Metabolic measurements

Metabolic parameters such as VO₂, VCO₂ and energy expenditure were obtained using the comprehensive lab animal monitoring system (Oxymax CLAMS, Columbus Instruments, Columbus, OH, USA) and analyzed following manufacturer’s instruction. Mice were monitored for the specific period time indicated in each case and the first 24 h were discarded in the analysis, considering them as acclimation period.

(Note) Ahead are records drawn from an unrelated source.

-- ==== Sys2Proof/Machine/Packets.lean ====
section
/-! DEFINITION. Packets and starts: what fills a FREE slot, and how a thread enters it (R29, R36, R37, R297, R298, R303,
R306, R315 to R317). -/

namespace Sys2Proof.Machine
open Bits Tables

/-- What may take a slot (R298): a migrated context, a saved context (with the key of its image list), a channel, or a
packet. -/
inductive Source where
  | migrated (u : Nat)
  | saved (list u : Nat)
  | message (n : Nat)
  | packet (p : Packet)
  deriving DecidableEq, Repr

/-- The booth that owns a slot. -/
def State.slotBooth (s : State) (key : Nat) : Option Nat := ((s.core (cidOf key)).owners.toList[groupOf key]?).join

/-! ### Packets (R297, R301, R309, R327) -/

/-- Whether a context of the launch with a lower index is pre-empted and not yet resumed (R37 promise 3). -/
def State.displacedBelow (s : State) (h i : Nat) : Bool :=
  s.threads.any (fun e => e.2.job.launch == some h && e.2.job.index < i && e.2.preempted)

/-- The arguments g1 to g4 of a launch's packet (R291, R298). -/
def Launch.argsOf (l : Launch) (i : Nat) : List Word :=
  if l.idx then l.args.take 3 ++ [l.args.getD 3 0 + BitVec.ofNat 64 i] else l.args

/-- The lowest-index packet of a launch that a slot may take. -/
def State.packetOf (s : State) (h : Nat) (l : Launch) (key : Nat) : Option Packet :=
  if l.past s.cycle || l.torn || s.held l || !s.stitchable l || l.tenant != s.slotTenant l.booth key then none
  else
    let cid := cidOf key
    let own := match s.launchPattern l cid (slotOf key) with
      | none => none
      | some pat => leastFree pat l.ahead (l.ahead.length + 1) l.next
    match own with
    | some i =>
      if s.displacedBelow h i then none
      else some ⟨h, i, l.entry, l.argsOf i, engOf cid, false, coordOf (l.levels.map (·.count)) 0 i⟩
    | none =>
      match s.spawnQ.find? (fun p => p.launch == h && p.eng == engOf cid) with
      | some p =>
        if s.inRegion l.booth cid && s.ownsGroup cid l.booth (groupOf key) && !s.displacedBelow h p.index then some p else none
      | none => none

/-- The packet that a slot of a booth may take first: of the highest priority, then of the launch accepted first
(R295, R298 item 4). -/
def State.packetFor (s : State) (booth key : Nat) : Option (Nat × Packet) :=
  s.launches.foldl (fun best e =>
    if e.2.booth = booth then
      match best, s.packetOf e.1 e.2 key with
      | none, some p => some (e.2.prio, p)
      | some b, some p => if e.2.prio < b.1 then some (e.2.prio, p) else best
      | _, none => best
    else best) none

/-! ### Saved contexts (R298 items 2 and 5, R303, R317) -/

/-- Whether a thread's placement allows a slot (R303): its launch's placement, a spawned thread's cluster, a channel
thread's core. -/
def State.placeAllows (s : State) (t : Thread) (key : Nat) : Bool :=
  let cid := cidOf key
  s.slotBooth key == some t.booth &&
  (match t.job.launch with
    | none => cid == t.job.home
    | some h =>
      match find s.launches h with
      | none => false
      | some l =>
        if l.total ≤ t.job.index then engOf cid == engOf t.job.home
        else
          match s.launchPattern l cid (slotOf key) with
          | none => false
          | some pat => meets pat t.job.index)

/-- Whether a saved context may resume in a slot: of the slot's tenant, the slot from which it was pre-empted, or, after `yield`, one
that its placement allows (R298 item 2, R303, R322). One that brings a bank with it waits until the slot's shadow bank is EMPTY. -/
def State.mayResume (s : State) (im : Image) (t : Thread) (key : Nat) : Bool :=
  t.tenant == s.slotTenant t.booth key && (if im.saved.roam then s.placeAllows t key else im.key == key) &&
    (im.bank.isNone || (s.slot key).shadow == .empty)

/-- Whether one saved context goes before another: priority, linear index, time of saving. -/
def before (a b : Nat × Nat × Nat) : Bool :=
  a.1 < b.1 || (a.1 == b.1 && (a.2.1 < b.2.1 || (a.2.1 == b.2.1 && a.2.2 < b.2.2)))

/-- The saved context of a booth that goes first in a slot, with its rank. -/
def State.savedFor (s : State) (booth key : Nat) : Option ((Nat × Nat × Nat) × Nat × Nat) :=
  s.images.foldl (fun best e =>
    if e.1 % 64 = booth then
      e.2.foldl (fun best im =>
        match s.thread im.saved.uid with
        | none => best
        | some t =>
          if s.mayResume im t key then
            let r := (t.job.prio, t.job.index, im.stamp)
            match best with
            | none => some (r, e.1, im.saved.uid)
            | some b => if before r b.1 then some (r, e.1, im.saved.uid) else best
          else best) best
    else best) none

/-! ### Migrated contexts and messages (R36, R306) -/

/-- Whether a waiting context is for a slot and of its tenant (R36, R322). -/
def State.waitsFor (s : State) (key : Nat) (c : Saved) : Bool :=
  match s.thread c.uid with
  | none => false
  | some t => t.key == key && t.tenant == s.slotTenant t.booth key

/-- The context that waits for a slot: its shadow bank's arrival, then the core's queue. -/
def State.migratedFor (s : State) (key : Nat) : Option Nat :=
  match (s.slot key).shadow with
  | .arrival c => if s.waitsFor key c then some c.uid else none
  | _ => ((s.core (cidOf key)).arrivals.find? (s.waitsFor key)).map (·.uid)
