/-- LANE_FAILURE (R348, R349): the link pauses to retrain onto the spare; with no spare left it runs on, and with fewer than two working
lanes it is retired. Lane 4 is the spare; a lane may fail while the link retrains. -/
def State.laneFails (s : State) (p port lane : Nat) : Option State :=
  let x := s.port p port
  if 36 ≤ port || 5 ≤ lane || !x.live || x.lanes / 2 ^ lane % 2 = 0 then none
  else
    let y := { x with lanes := x.lanes - 2 ^ lane }
    let t := s.fails (.lane p port lane)
    if (lane < 4 || x.paused) && y.spareLeft && 1 ≤ popcount 4 y.lanes then some (t.setPort p port { y with state := 1, paused := true })
    else some (t.settlePort p port y)

/-- The first lane of a port that has failed. -/
def State.failedLane (s : State) (p port : Nat) : Nat := ((List.range 4).find? (fun l => (s.port p port).lanes / 2 ^ l % 2 == 0)).getD 0

/-- LINK_RETRAIN_DONE (R348): the spare lane carries the failed one's traffic, a repair (R395, R396), and the link resumes. -/
def State.retrained (s : State) (p port : Nat) : Option State :=
  let x := s.port p port
  if !x.paused then none
  else
    let t := s.settlePort p port { x with spare := true, retrain := min 65535 (x.retrain + 1) }
    some ((t.repair 0 (.lane p port (s.failedLane p port))).getD t)

/-- DRAIN_REPORT (R351): the report has come by a working port; the held messages of the entry go on unless another report on it is still
to come. -/
def State.drained (s : State) (sw entry : Nat) : Option State :=
  match findIdx (fun m => m.body == .drain sw entry) s.net with
  | none => none
  | some (i, _) =>
    if (s.switch sw).draining.contains entry && (s.upPorts sw).any (s.carries sw) then
      let t := s.dropMsg i
      some (if t.net.any (fun m => m.body == .drain sw entry) then t
        else t.setSwitch sw { s.switch sw with draining := remove (s.switch sw).draining entry })
    else none

/-- LINK_TRAINED (R350, R400): an Ebtar link comes up with the lanes that work, and the package switch learns the levels of the nodes that it
can reach. DESIGN CHOICE (log entry 70): the booths that management grants the host adapters reached come with it (R352). -/
def State.trained (s : State) (p port : Nat) (x : Learnt) : Option State :=
  let y := { s.port p port with lanes := s.goodLanes p port, spare := s.laneSpared p port, paused := false }
  if 36 ≤ port || !s.powered p || (s.port p port).state ≥ 2 || (s.port p port).paused || y.working < 2 ||
      x.levels.any (fun e => e.2 < 4 || 8192 ≤ e.1) || x.grants.any (fun g => 4096 ≤ g.1 || 48 ≤ g.2) then none
  else
    let s1 := s.setPort p port { y with state := if y.working < 4 then 3 else 2 }
    let k := s1.pkg p
    some { s1.setPkg p { k with levels := x.levels.foldl (fun t e => put t e.1 e.2) k.levels } with
      grants := x.grants.foldl (fun l g => insert l (g.1 * 64 + g.2)) s1.grants }
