-- ==== Sys2Proof/Machine/Issue.lean ====
section
/-! DEFINITION. Issuing a bundle: fetch and framing (R63), the order of decode (R74), the pair check (R64), the checks before
issue (R138, R184), and running its words as one unit (R65, R66, R113, R172). -/

namespace Sys2Proof.Machine
open Bits Tables

/-- The word at an address, as a fetch reads it (R63), under the key of its page (R388). DESIGN CHOICE (log entry 59): no word is
fetched ahead, so a fetch reads memory as it stands when its bundle issues; R63 and R137 allow older words until an `ifence`. -/
def State.fetch (s : State) (va : Nat) : Except Step Nat :=
  match s.look accFetch va with
  | .error r => .error r
  | .ok (.here off) => .ok (s.mem.read (spad s.cid off) 4)
  | .ok (.home p ga) =>
    if s.installed ga 4 then .ok ((s.mem.under ga (s.keyId (pkgOf s.cid) p.key) false).read ga 4) else .error (trap .access (tvV 3 va))

/-- A bundle's words: the first, and the second of a pair (R63). -/
def State.frame (s : State) (pc : Nat) : Except Step (Nat × Option Nat) :=
  match s.fetch pc with
  | .error r => .error r
  | .ok first =>
    if fld first 31 31 = 1 then .ok (first, none)
    else if pc % 8 ≠ 0 then .error (trap .pairAlign pc)
    else
      match s.fetch (pc + 4) with
      | .error r => .error r
      | .ok second =>
        if fld second 31 31 = 1 then .error (trap .framing (2 ^ 63 + second))
        else if fld first 30 30 = 1 then .error (trap .framing first)
        else if fld second 30 30 = 0 then .error (trap .framing (2 ^ 63 + second))
        else .ok (first, some second)

/-- A register with a special-function result pending is named (R184). -/
def State.pending (s : State) (i : Instr) : Bool := i.names.any (fun r => s.th.sfuPend.getLsbD r.val)

/-- The checks of a control-register access before its bundle issues (R138); a source whose result is pending is checked when the
bundle issues again (R184). -/
def State.csrTrap (s : State) (i : Instr) : Option Cause :=
  let p := s.th.ctx.prv
  let v (a : GReg) : Word := if s.pending i then 0 else s.peekG a
  match i with
  | .csrr _ c => csrCheck .read p c 0
  | .csrw c a => csrCheck .write p c (v a)
  | .csrs c a => csrCheck .set p c (v a)
  | .csrc c a => csrCheck .clear p c (v a)
  | _ => none

/-- Steps 1 to 4 of R74 for one word. -/
def State.decodeAt (s : State) (w : Nat) : Except Step Instr :=
  match extOf w with
  | some e => if lists e s.cid then next else .error (s.implicit e)
  | none => next
where
  /-- Steps 3 and 4. -/
  next : Except Step Instr :=
    match decodeWord w with
    | .error _ => .error (s.trapW .illegal)
    | .ok i =>
      if i.supervisor && !s.th.ctx.prv then .error (s.trapW .priv)
      else
        match s.csrTrap i with
        | some c => .error (s.trapW c)
        | none => .ok i

/-- The A word runs in the state that the C word left, or, suppressing both, in the state before either. -/
def State.second (s : State) (hold : Bool) : State := { s with bun := { s.bun with isA := true, hold := hold } }

/-- Runs the only or first word of a bundle; a multi-beat one keeps its results for its last beat (R114). -/
def State.runFirst (s : State) (c : Instr) : Host.Outcome State Fault Refusal :=
  if 1 < c.beats (isEdge s.cid) then exec c { s with bun := { s.bun with hold := true } } else exec c s

/-- The general source values that a bundle reads (R114, R318): those of the C word, fields a and b, then those of the A word. -/
def State.sources (s : State) (c : Instr) (a : Option Instr) : List Word :=
  let pad (n : Nat) (l : List Word) : List Word := (l ++ List.replicate n 0).take n
  match a with
  | some a => pad 2 (s.fieldValues c.fields) ++ pad 3 ((s.popFields c.reads).fieldValues a.fields)
  | none => if fld s.bun.cw 30 30 = 1 then [0, 0] ++ pad 3 (s.fieldValues c.fields) else pad 2 (s.fieldValues c.fields) ++ [0, 0, 0]

/-- A bundle parks before its words have taken effect: the elements that its source fields read are popped and kept for its next issue
(R65 items 1 and 3). Where one of them cannot be popped, the trap is left to that issue. -/
def State.keepSources (s0 : State) (rs : List GReg) (t : State) : State :=
  let l := s0.elements rs
  if l.isEmpty || !s0.poppable rs then t
  else (t.modRegs (fun x => { x with streams := (s0.popFields rs).regs.streams })).modMe (fun y => { y with given := l })

/-- The C word of a pair has run: the A word runs, and a trap or a new issue of it suppresses both (R65, R66). -/
def State.runSecond (s0 t : State) (c a : Instr) (n : Nat) : Host.Outcome State Fault Refusal :=
  match exec a (t.second (1 < n || t.bun.fin == .parked)) with
  | .next u =>
    match u.bun.fin with
    | .trapped c v => .next (((s0.second false).takeTrap c v.toNat).setFin (.trapped c v))
    | .again w => .next (s0.keepSources (c.reads ++ a.reads) (((s0.second false).again w).setFin (.again w)))
    | _ => .next u
  | r => r

/-- The C word parked and is to be issued again: the A word runs, its trap comes first (R113), and its result stands held until the
C word completes (R65 item 3). -/
def State.runAhead (s0 t : State) (c a : Instr) : Host.Outcome State Fault Refusal :=
  match exec a ((s0.popFields c.reads).second true) with
  | .next u =>
    match u.bun.fin with
    | .trapped x v => .next (((s0.second false).takeTrap x v.toNat).setFin (.trapped x v))
    | .again w => .next (s0.keepSources (c.reads ++ a.reads) (((s0.second false).again w).setFin (.again w)))
    | _ =>
      let t1 := s0.keepSources c.reads t
      .next ((t1.modRegs (fun x => { x with streams := u.regs.streams })).modThread s0.uid (fun x => { x with
        held := u.th.held, aRan := true, srcs := s0.sources c (some a) }))
  | r => r

/-- Runs a lone word, or the C word whose A word stands held: where it is to be issued again, its elements are kept. -/
def State.runAgain (s : State) (c : Instr) : Host.Outcome State Fault Refusal :=
  match s.runFirst c with
  | .next t =>
    match t.bun.fin with
    | .again _ | .fenced => .next (s.keepSources c.reads t)
    | _ => .next t
  | r => r

/-- The thread left its slot with the C word: the A word's result goes with the context (R302), but a trap of the A word
suppresses both. -/
def State.runLast (s0 t : State) (c a : Instr) : Host.Outcome State Fault Refusal :=
  if c.carries then .next t
  else
    match exec a ((s0.popFields c.reads).second false) with
    | .next u =>
      match u.bun.fin with
      | .trapped x v => .next (((s0.second false).takeTrap x v.toNat).setFin (.trapped x v))
      | .again w => .next (((s0.second false).again w).setFin (.again w))
      | _ => .next t
    | r => r

/-- The beats of a bundle (R191). -/
def bundleBeats (edge : Bool) (c : Instr) (a : Option Instr) : Nat := max (c.beats edge) ((a.map (Instr.beats edge)).getD 1)

/-- The first beat of a bundle of n beats is over (R34): its last beat comes n - 1 issues later. -/
def State.beatsLeft (s : State) (n : Nat) (srcs : List Word) (r : Host.Outcome State Fault Refusal) : Host.Outcome State Fault Refusal :=
  if n = 1 then r
  else
    match r with
    | .next u =>
      match u.bun.fin with
      | .done | .parked => .next (u.modThread s.uid (fun t => { t with beats := n - 1, total := n, srcs := srcs }))
      | _ => .next u
    | r => r

/-- Runs the words of a bundle (R65, R66). -/
def State.runBundle (s : State) (c : Instr) (a : Option Instr) : Host.Outcome State Fault Refusal :=
  let n := bundleBeats (isEdge s.cid) c a
  s.beatsLeft n (s.sources c a)
    (match a with
    | none => s.runAgain c
    | some ai =>
      match s.runFirst c with
      | .next t =>
        match t.bun.fin with
        | .done | .parked => s.runSecond t c ai n
        | .gone => s.runLast t c ai
        | .again _ | .fenced => if c.carries then .next (s.keepSources c.reads t) else s.runAhead t c ai
        | .trapped _ _ => .next t
      | r => r)

/-- Decodes the words of a framed bundle and runs it. -/
def State.runFramed (s : State) (cw : Nat) (aw : Option Nat) : Host.Outcome State Fault Refusal :=
  match s.decodeAt cw with
  | .error r => runWord s r
  | .ok c =>
    match aw with
    | none => if s.pending c then runWord s (.retry .pending) else s.runBundle c none
    | some w =>
      let sa := s.second false
      match sa.decodeAt w with
      | .error r => runWord sa r
      | .ok a =>
        if c.clash a then runWord sa (sa.trapW .framing)
        else if s.pending c || s.pending a then runWord s (.retry .pending)
        else s.runBundle c (some a)

/-- The bundle context of a thread about to issue: its registers as they stand before either word. -/
def State.bunAt (s : State) (t : Thread) (x : Slot) (size cw aw : Nat) : State :=
  let pc := t.ctx.pc.toNat
  { s with bun := ⟨pc, size, cw, aw, false, false, t.ctx.g, x.regs.v, x.regs.k, x.regs.streams, [], .done⟩ }.modMe
    (fun t => { t with issued := ⟨pc, size, cw, aw, x.regs.streams⟩, ctx := { t.ctx with pc := BitVec.ofNat 48 (pc + size) } })

/-- The A word that came with a migration runs as part of its bundle (R172). -/
def State.runCarried (s : State) (t : Thread) (x : Slot) (w : Nat) : Host.Outcome State Fault Refusal :=
  let s1 := ((s.bunAt t x 8 0 w).modMe (fun t => { t with carry := none })).second false
  match decodeWord w with
  | .error _ => runWord s1 (s1.trapW .illegal)
  | .ok a =>
    let n := a.beats (isEdge s1.cid)
    match s1.beatsLeft n ([0, 0] ++ s1.fieldValues a.fields) (exec a (s1.second (1 < n))) with
    | .next u =>
      match u.bun.fin with
      | .again _ => .next (u.modMe (fun t => { t with carry := some w }))
      | _ => .next u
    | r => r

/-- A bundle that goes on after its issue: its context as it was, from the record of its issue, with the elements popped then. -/
def State.bunOn (s : State) (t : Thread) (x : Slot) : State :=
  { s with bun := ⟨t.issued.pc, t.issued.size, t.issued.cw, t.issued.aw, false, false, t.ctx.g, x.regs.v, x.regs.k, x.regs.streams, t.given,
    .done⟩ }

/-- A trap of a bundle that is issued again consumes none of the elements that its first issue popped (R66). -/
def unpopped (t : Thread) : Host.Outcome State Fault Refusal → Host.Outcome State Fault Refusal
  | .next u =>
    match u.bun.fin with
    | .trapped _ _ => .next (u.modRegs (fun x => { x with streams := t.issued.streams }))
    | _ => .next u
  | r => r

/-- A bundle is issued again with the elements of its first issue (R18, R65 item 3): its C word alone where the A word stands held. -/
def State.reissue (s : State) (t : Thread) (x : Slot) : Host.Outcome State Fault Refusal :=
  let s1 := (s.bunOn t x).modMe (fun t => { t with
    given := [], ctx := { t.ctx with pc := BitVec.ofNat 48 (t.issued.pc + t.issued.size) } })
  let a := if t.issued.size = 8 then (decodeWord t.issued.aw).toOption else none
  match decodeWord t.issued.cw with
  | .error _ => runWord s1 (s1.trapW .illegal)
  | .ok c =>
    unpopped t
      (if t.aRan then
        match s1.beatsLeft (bundleBeats (isEdge s.cid) c a) t.srcs (s1.runAgain c) with
        | .next u =>
          match u.bun.fin with
          | .done => .next (u.finish s1.uid)
          | .parked => .next (u.modThread s1.uid (fun t => { t with aRan := false }))
          | _ => .next u
        | r => r
      else s1.runBundle c a)

/-- One further beat of a multi-beat bundle (R34). A bundle abandoned by a pre-emption or handover runs again from its first beat: a
C word that has acted does not act again, and `vld` reads its lanes afresh with its recorded sources (R114). -/
def State.beat (s : State) (t : Thread) (x : Slot) : Host.Outcome State Fault Refusal :=
  let s0 := s.bunOn t x
  let s1 := s0.modMe (fun t => { t with beats := t.beats - 1 })
  if t.beats = t.total then
    match decodeWord t.issued.cw with
    | .ok (.vld v _ _ m k) =>
      match ({ s1 with bun := { s1.bun with hold := true } }.modMe (fun t => { t with held := [] })).vloadAt v
          (t.srcs.getD 0 0) (t.srcs.getD 1 0) m k with
      | .next u => .next (u.modMe (fun y => { y with
          held := y.held ++ t.held.tail, ctx := { y.ctx with pc := BitVec.ofNat 48 (t.issued.pc + t.issued.size) } }))
      | r => runWord s0 r
    | _ => .next s1
  else if t.beats ≠ 1 then .next s1
  else
    let s2 := s1.finish s1.uid
    .next (if t.wait = .yielding then s2.modMe (fun y => { y with wait := .yielding }) else s2)

/-- A slot whose running thread waits for nothing, or has beats to end before its `yield` (R303), on a core in service whose booth is not
frozen (R100, R328). -/
def State.issuable (s : State) (key : Nat) : Bool :=
  let x := s.slot key
  match x.run with
  | none => false
  | some u =>
    match s.thread u with
    | none => false
    | some t => x.phase == .live && (t.wait == .idle || (t.wait == .yielding && t.beats != 0)) && !(s.core (cidOf key)).lost &&
        !(s.boothPkg (pkgOf (cidOf key)) t.booth).frozen

/-- When the thread of a slot last issued, if it is eligible now: ready, its last wait ended in an earlier cycle (R102), and
not one that issued in any of the 7 cycles before (R32). -/
def State.eligible (s : State) (key : Nat) : Option Nat :=
  match (s.slot key).run with
  | none => none
  | some u =>
    match s.thread u with
    | none => none
    | some t => if s.issuable key && t.woke ≤ s.cycle && (t.last == 0 || t.last + 7 ≤ s.cycle) then some t.last else none

/-- The booth that owns the issue position of a core in this cycle (R32). -/
def State.positionOf (s : State) (cid : Nat) : Option Nat := ((s.core cid).owners.toList[s.cycle % 16 / 4]?).join

/-- Whether the thread of a slot belongs to a booth. -/
def State.runsFor (s : State) (key booth : Nat) : Bool :=
  match (s.slot key).run with
  | none => false
  | some u => match s.thread u with | none => false | some t => t.booth == booth

/-- The slot that a core issues in this cycle: of the eligible threads of the position's booth the one whose last issue lies furthest
back, ties to the lower slot; none where the core has issued in this cycle (R32). -/
def State.dueOn (s : State) (cid : Nat) : Option Nat :=
  match s.positionOf cid with
  | none => none
  | some b =>
    if (s.bc cid b).last = s.cycle + 1 then none
    else
      ((List.range 16).foldl (fun (best : Option (Nat × Nat)) i =>
        let key := cid * 16 + i
        if !s.runsFor key b then best
        else
          match s.eligible key, best with
          | none, _ => best
          | some l, none => some (key, l)
          | some l, some x => if l < x.2 then some (key, l) else best) none).map Prod.fst

/-- Whether a slot issues in this cycle. -/
def State.due (s : State) (key : Nat) : Bool := s.dueOn (cidOf key) == some key

/-- The first core's slot that is due. -/
def State.pickSlot (s : State) : Option Nat := s.cores.findSome? (fun e => s.dueOn e.1)

/-- An issue is counted for its thread and its booth on the core (R32). -/
def State.stamp (s : State) (key : Nat) : State :=
  match (s.slot key).run with
  | none => s
  | some u =>
    match s.thread u with
    | none => s
    | some t => (s.setThread u { t with last := s.cycle + 1 }).modBc (cidOf key) t.booth (fun b => { b with last := s.cycle + 1 })

/-- The slot issues one bundle. -/
def State.issue (s : State) (key : Nat) : Host.Outcome State Fault Refusal :=
  let x := s.slot key
  let s0 := { s.stamp key with cur := key }
  match s0.me with
  | none => .refused .noThread
  | some (_, t) =>
    if t.beats ≠ 0 then s0.beat t x
    else if t.aRan || !t.given.isEmpty then s0.reissue t x
    else
    match t.carry with
    | some w => s0.runCarried t x w
    | none =>
      let s1 := s0.bunAt t x 4 0 0
      match s1.frame t.ctx.pc.toNat with
      | .error r => runWord s1 r
      | .ok (cw, none) => (s0.bunAt t x 4 cw 0).runFramed cw none
      | .ok (cw, some aw) => (s0.bunAt t x 8 cw aw).runFramed cw (some aw)

end Sys2Proof.Machine
end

Stereological quantification of the number of neuronal nucleus profiles per unit of area

Quantification of Purkinje cell number was performed by using the following method, as previously described [42]. Briefly, NA = (∑Q)/(n × a/f) = (∑Q)/(n × 0,001) = mm²; ∑Q: Number of positive Purkinje (NeuN) nuclei profiles that fall within the counting frames; n: Number of counting frames used to count the nuclear profiles of positive Purkinje neurons (NeuN);a/f (area associated with each frame): (∆X x ∆X)/M²  = (441)/302500 = 0,001 mm2; M (magnification): (11 mm)/20microns = M (magnification): (11 mm)/(0,02 mm) = 550; ∆x: 21 mm.

Statistical analysis

All data acquisition and analyses were performed by investigators blinded to experimental group. For biochemical analyses, a minimum of four samples per genotype were used for each analysis, while in vivo analyses included at least six mice per genotype. These sample sizes are sufficient to determine whether there is a biologically meaningful difference between different genotypes, given the known mouse-to-mouse variation in autophagy assessments in previous studies published over the past decade. As for in vitro studies, a sufficient large number of cells/areas were analyzed to ensure the description of biologically meaningful differences, also following the methods from studies cited throughout the paper. Moreover, results obtained in cells were reliably reproduced in at least three independent experiments. All experimental data are reported as mean ± SEM unless otherwise mentioned. The data from the analyses met the assumptions of the tests and the variance was similar between the experimental groups. Unpaired or paired (when appropriate) two-tailed Student´s t tests were used when comparing two experimental groups. The Prism program version 7.0 (Graph-Pad Software Inc.) was ugsed for calculations and P values lower than 0.05 were considered significant.

Acknowledgements

We thank Dr. Javier Rodríguez-Carrio for his help in mice lymphocyte extraction and culture. We thank Dr. Guillermo M. Albaiceta and Margarita Fernández Rodríguez for their help with diaphragm muscle fiber characterization. We specially thank Dr. Asunción Rocher for her kind help with pletismography analyses.

Disclosure statement

No potential conflict of interest was reported by the authors.

Supplementary material

Supplemental data for this article can be accessed online at https://doi.org/10.1080/15548627.2023.2234799

Additional information

Funding

This work was supported by grants from Ministerio Ciencia eInnovación (Spain) (PID2021-127534OB-I00), the South-Eastern 1315 Norway Regional Health Authority (2021088 to N.E.) and Instituto de Salud Carlos III (RTICC Spain). Jesús Prieto-Lloret is funded by Programa Estrategico IBGM, Escalera de Excelencia, ref. CCVC8485, Consejería de Educación, Junta de Castilla y León (Spain). Funding for open Access Charge: Roche Farma”, as the aricle will be published via Open access and the OA costs will be funded by Roche Farma.